59 candidatos recebem apoio; só 9 são eleitos

Dos 59 candidatos apoiados no "horário eleitoral gratuito" de Jair Bolsonaro, somente sete vereadores e dois prefeitos foram eleitos nas eleições deste domingo. Além disso, só dois candidatos a prefeito foram para 2º turno.

Bolsonaro fez campanha em suas redes sociais para 45 candidatos a vereador, dos quais, apenas sete se elegeram. Entre os derrotados, estão quatro que tiveram um empenho extra do presidente, como a sua ex-assessora Wal do Açaí (Republicanos), em Angra dos Reis; Deilson Bolsonaro, em Boa Vista; Clau de Luca (PRTB) e Sonaira Fernandes (Republicanos), em São Paulo. O quarteto foi mencionado diversas vezes nas transmissões ao vivo.

Ao pedir votos, o presidente chegou a dizer que era "apaixonado" por Sonaira e Clau. A primeira trabalhou no gabinete de Eduardo Bolsonaro, a segunda se aproximou do presidente nas eleições e é ativa nas redes sociais. Bolsonaro chegou a dizer que ficaria mal para ele se elas não se elegessem.

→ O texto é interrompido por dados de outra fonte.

-- ==== Sys2Proof/Machine/System.lean ====
section
/-! DEFINITION. Special registers as they are read, and the strand's own as they are written (R45 to R49, R51, R55, R115), TSTAMP (R116), IDLE (R117), HNOTE (R118). -/

namespace Sys2Proof.Machine

open Sys2Proof Host

/-! ## Spindle control (R51) -/

/-- LOADCTL or STORCTL of a core (slot 8 or 9) as SRR reads it: GO and HALT are write-only. -/
def spindleCtl (u : Strand) : Word :=
  (if u.busy then 2 else 0) ||| (if u.event.isSome then 4 else 0) ||| (u.start.setWidth 64 <<< 16) ||| (u.code.setWidth 64 <<< 32)

/-- GO: an idle spindle core starts at START with x1 to x15 and the counters zero (R51). -/
def Strand.spindleGo (u : Strand) (now : Nat) : Strand :=
  if u.busy then u
  else { u with busy := true, st := .run, pc := BitVec.ofNat 64 (u.start.toNat * 2), x := [], pend := [], loads := 0, stores := 0,
                copies := 0, tiles := 0, msgs := 0, hold := none, wait := none, haltReq := false, wid := now }

/-- A HALT takes effect (R51): outstanding loads are discarded, stores and copies complete on their own. -/
def Strand.spindleStop (u : Strand) : Strand :=
  { u with busy := false, st := .idle, pend := [], loads := 0, hold := none, wait := none, haltReq := false, remote := none }

/-- A write of LOADCTL or STORCTL (R51): START is stored, then GO acts and then HALT. R51 gives no order for a write of both: the core starts, and halts at
its first instruction boundary (DESIGN CHOICE, log entry 111). -/
def Strand.writeCtl (u : Strand) (v : Word) (now : Nat) : Strand :=
  let u1 := { u with start := (v >>> 16).setWidth 11 }
  let u2 := if v.getLsbD 0 then u1.spindleGo now else u1
  if v.getLsbD 3 && u2.busy then { u2 with haltReq := true } else u2

/-! ## Lease state (R55) -/

def leaseTime (k : Cluster) (now : Nat) : Nat := if k.holder.isSome then min (now - k.leaseSince) 16384 else 0

/-- LEASEST of a core (R55). -/
def leaseSt (k : Cluster) (core : Nat) (now : Nat) : Word :=
  BitVec.ofNat 64 ((if k.holder = some (core % 8) then 1 else 0) + (if k.waiting.contains (core % 8) then 2 else 0)
    + (if k.holder.isSome then min k.cmds 64 else 0) * 2 ^ 4 + leaseTime k now * 2 ^ 16 + (k.holder.getD 0) % 8 * 2 ^ 32 + (if k.holder.isSome then 2 ^ 35 else 0))

/-! ## SRR and SRW -/

/-- The indices of R45's table. -/
def isSpecial (i : Nat) : Bool :=
  i ≤ 4 || i = 0x08 || i = 0x09 || i = 0x10 || i = 0x11 || i = 0x12 || i = 0x13 || i = 0x18 || (0x20 ≤ i && i ≤ 0x23)
    || i = 0x28 || i = 0x29 || (0x30 ≤ i && i ≤ 0x37) || i = 0x40 || i = 0x41 || i = 0x48 || (0x50 ≤ i && i ≤ 0x53)

/-- Registers that SRW may write (R45). -/
def isWritable (i : Nat) : Bool :=
  i = 0x08 || i = 0x09 || i = 0x10 || i = 0x11 || i = 0x12 || i = 0x13 || i = 0x18 || i = 0x40 || (0x50 ≤ i && i ≤ 0x53)

/-- Registers a spindle core may read (R50). -/
def spindleReads (i : Nat) : Bool := i = 0 || i = 2 || i = 3 || i = 4 || i = 0x18

/-- RECDONE (R45): done mask, visit count, stage of the held record. -/
def recDone (u : Strand) : Word := match u.held with
  | some r => r.done.setWidth 64 ||| (r.visits.setWidth 64 <<< 16) ||| (r.stage.setWidth 64 <<< 24)
  | none => 0

/-- The value SRR reads (R45, R115). In task strands MSGCLS to MSGRPL read zero; in strand 0 RECFREE, RECDONE and LVL do. -/
def State.readSpecial (s : State) (i : Nat) : Word :=
  let u := s.me
  let core := coreOf s.cur
  let k := s.cluster (clusterOf s.cur)
  let msg := isMsgStrand s.cur
  if i = 0x00 then BitVec.ofNat 64 (core % 256 + s.cubeNum * 2 ^ 8)
  else if i = 0x01 then BitVec.ofNat 64 (slotOf s.cur % 8)
  else if i = 0x02 then BitVec.ofNat 64 (s.myCtx % 16) ||| ((s.ctx s.myCtx).gen.setWidth 64 <<< 8)
  else if i = 0x03 then BitVec.ofNat 64 s.cycle
  else if i = 0x04 then BitVec.ofNat 64 s.gtime
  else if i = 0x08 then u.ply.setWidth 64
  else if i = 0x09 then u.plyq.setWidth 64
  else if i = 0x10 then u.fpctl.setWidth 64
  else if i = 0x11 then u.fpflg.setWidth 64
  else if i = 0x12 then u.rngst.setWidth 64
  else if i = 0x13 then u.vl.setWidth 64
  else if i = 0x18 then u.mstat
  else if i = 0x20 then (if msg then u.msgcls.setWidth 64 else 0)
  else if i = 0x21 then (if msg then u.msgsrc.setWidth 64 else 0)
  else if i = 0x22 then (if msg then u.msgts.setWidth 64 else 0)
  else if i = 0x23 then (if msg then u.msgrpl.setWidth 64 else 0)
  else if i = 0x28 then (if !msg && u.recfree then 1 else 0)
  else if i = 0x29 then (if msg then 0 else recDone u)
  else if 0x30 ≤ i && i ≤ 0x37 then (if msg then 0 else Tab.read 0 u.lvl (i - 0x30))
  else if i = 0x40 then k.astat.setWidth 64
  else if i = 0x41 then leaseSt k core s.cycle
  else if i = 0x48 then BitVec.ofNat 64 (s.core core).blktmo
  else if i = 0x50 then spindleCtl (s.unit (unitKey core 8))
  else if i = 0x51 then spindleCtl (s.unit (unitKey core 9))
  else 0

/-- SRR (R46, R115). -/
def execSrr (d : Fin 32) (im : Fin 1024) (s : State) : Outcome State Fault Refusal :=
  finish s (
    if 0x200 ≤ im.val then
      (if isService s.cur then .ok (s.writeX d (Config.firmwareRegister im.val s.fresh) 4) else raise .priv 0)
    else if !isSpecial im.val || (isSpindle s.cur && !spindleReads im.val) then raise .undef 0
    else .ok (s.writeX d (s.readSpecial im.val) 4))

/-- The strand's own registers as SRW writes them (R42, R47 to R49, R115). -/
def Strand.writeSpecial (u : Strand) (i : Nat) (v : Word) : Strand :=
  if i = 0x09 then { u with plyq := v.setWidth 3 }
  else if i = 0x10 then { u with fpctl := v.setWidth 3 }
  else if i = 0x11 then { u with fpflg := v.setWidth 5 }
  else if i = 0x12 then { u with rngst := rngWrite v }
  else if i = 0x13 then { u with vl := vlWrite v }
  else if i = 0x18 then u.writeMstat v
  else u

/-- TSTAMP (R116): x[rd] := GTIME, and a mark record while the context traces. -/
def execTstamp (d a : Fin 32) (s : State) : Outcome State Fault Refusal :=
  let s1 := s.trace s.cur 2 s.me.pc (s.me.readX a)
  .next (s1.writeX d (BitVec.ofNat 64 s.gtime) 4)

/-- IDLE (R117, R51): a strand stops issuing for n cc; a spindle core ends its program once its stores and copies are done.
Loads that are still out then (a TMLD) are discarded, as R51 has it of a HALT (DESIGN CHOICE, log entry 90). -/
def execIdle (a : Fin 32) (s : State) : Outcome State Fault Refusal :=
  let u := s.me
  let n := bits (u.readX a).toNat 15 0
  if isSpindle s.cur then
    finish s (if u.stores = 0 ∧ u.copies = 0 then
      .ok (s.setMe { u with busy := false, st := .idle, hold := none, wait := none, pend := [], loads := 0 }) else stall .operations)
  else if n = 0 then .next (s.retire u 4)
  else
    let s1 := s.retire u 4
    .next (s1.setMe { s1.me with hold := some ⟨.idle, s.cycle, s.cycle + n⟩ })

/-! ## HNOTE -/

/-- Raise an MSI-X vector of a function's table (R118, R310): sent, or pending while masked, or nothing while disabled. The
flag says whether the message was sent. -/
def raiseVector (enable mask : Bool) (vs : Tab Vector_) (v : Nat) : Bool × Tab Vector_ :=
  let e := Tab.read {} vs v
  if !enable then (false, vs)
  else if mask || e.masked then (false, Tab.write {} vs v { e with pending := true })
  else (true, vs)

/-- Raise a vector of a context's virtual function, number context + 1. -/
def State.raiseVf (s : State) (ctx v : Nat) : Bool × State :=
  let k := s.ctx ctx
  let (sent, vs) := raiseVector k.msixEnable k.msixMask k.vectors v
  let s1 := s.setCtx ctx { k with vectors := vs }
  (sent, if sent then { s1 with irqs := s1.irqs ++ [(ctx + 1, v)] } else s1)

/-- Raise a vector of the physical function. -/
def State.raisePf (s : State) (v : Nat) : State :=
  let (sent, vs) := raiseVector s.plat.msixEnable s.plat.msixMask s.plat.vectors v
  let s1 := { s with plat := { s.plat with vectors := vs } }
  if sent then { s1 with irqs := s1.irqs ++ [(0, v)] } else s1

/-- HNOTE (R118): waits for the strand's earlier stores and messages, raises the vector, writes MSTAT. -/
def execHnote (a : Fin 32) (s : State) : Outcome State Fault Refusal :=
  finish s (
    if s.me.stores = 0 ∧ s.me.msgs = 0 then
      let (sent, s1) := s.raiseVf s.myCtx (bits (s.me.readX a).toNat 5 0)
      .ok (s1.retire (s1.me.status (if sent then 0 else 4) 40) 4)
    else stall .operations)

end Sys2Proof.Machine
end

"Olha pessoal, tem que eleger essas vereadoras aqui, se não vai pegar mal pra mim pra caramba. Não eleger prefeito é normal, porque a barra é pesada e lá não temos como ajudá-lo", disse Bolsonaro, em live. O apelo foi insuficiente. Sonaira teve 17.868 votos, e Clau de Luca 5.788.

Bolsonaro também mostrou apoio para sua ex-assessora Walderice Santos da Conceição, a Wal do Açaí. Ela concorreu ao cargo de vereadora em Angra dos Reis com o nome de Wal Bolsonaro, mas só obteve 266 eleitores. Na campanha, Bolsonaro negou que Wal tenha sido sua "funcionária fantasma". Ela se demitiu após reportagem da Folha de S. Paulo, em 2018, apontar que ela trabalhava vendendo açaí, enquanto era nomeada no gabinete do então deputado federal.

Entre 13 candidatos a prefeito que tiveram votos pedidos por Bolsonaro, passaram ao 2º turno apenas Marcelo Crivella (Republicanos), no Rio, e Capitão Wagner (PROS), em Fortaleza. O ex-senador Mão Santa (DEM) foi reeleito prefeito em Parnaíba, no Piauí, e Gustavo Nunes (PSL) conquistou a prefeitura em Ipatinga, em Minas Gerais.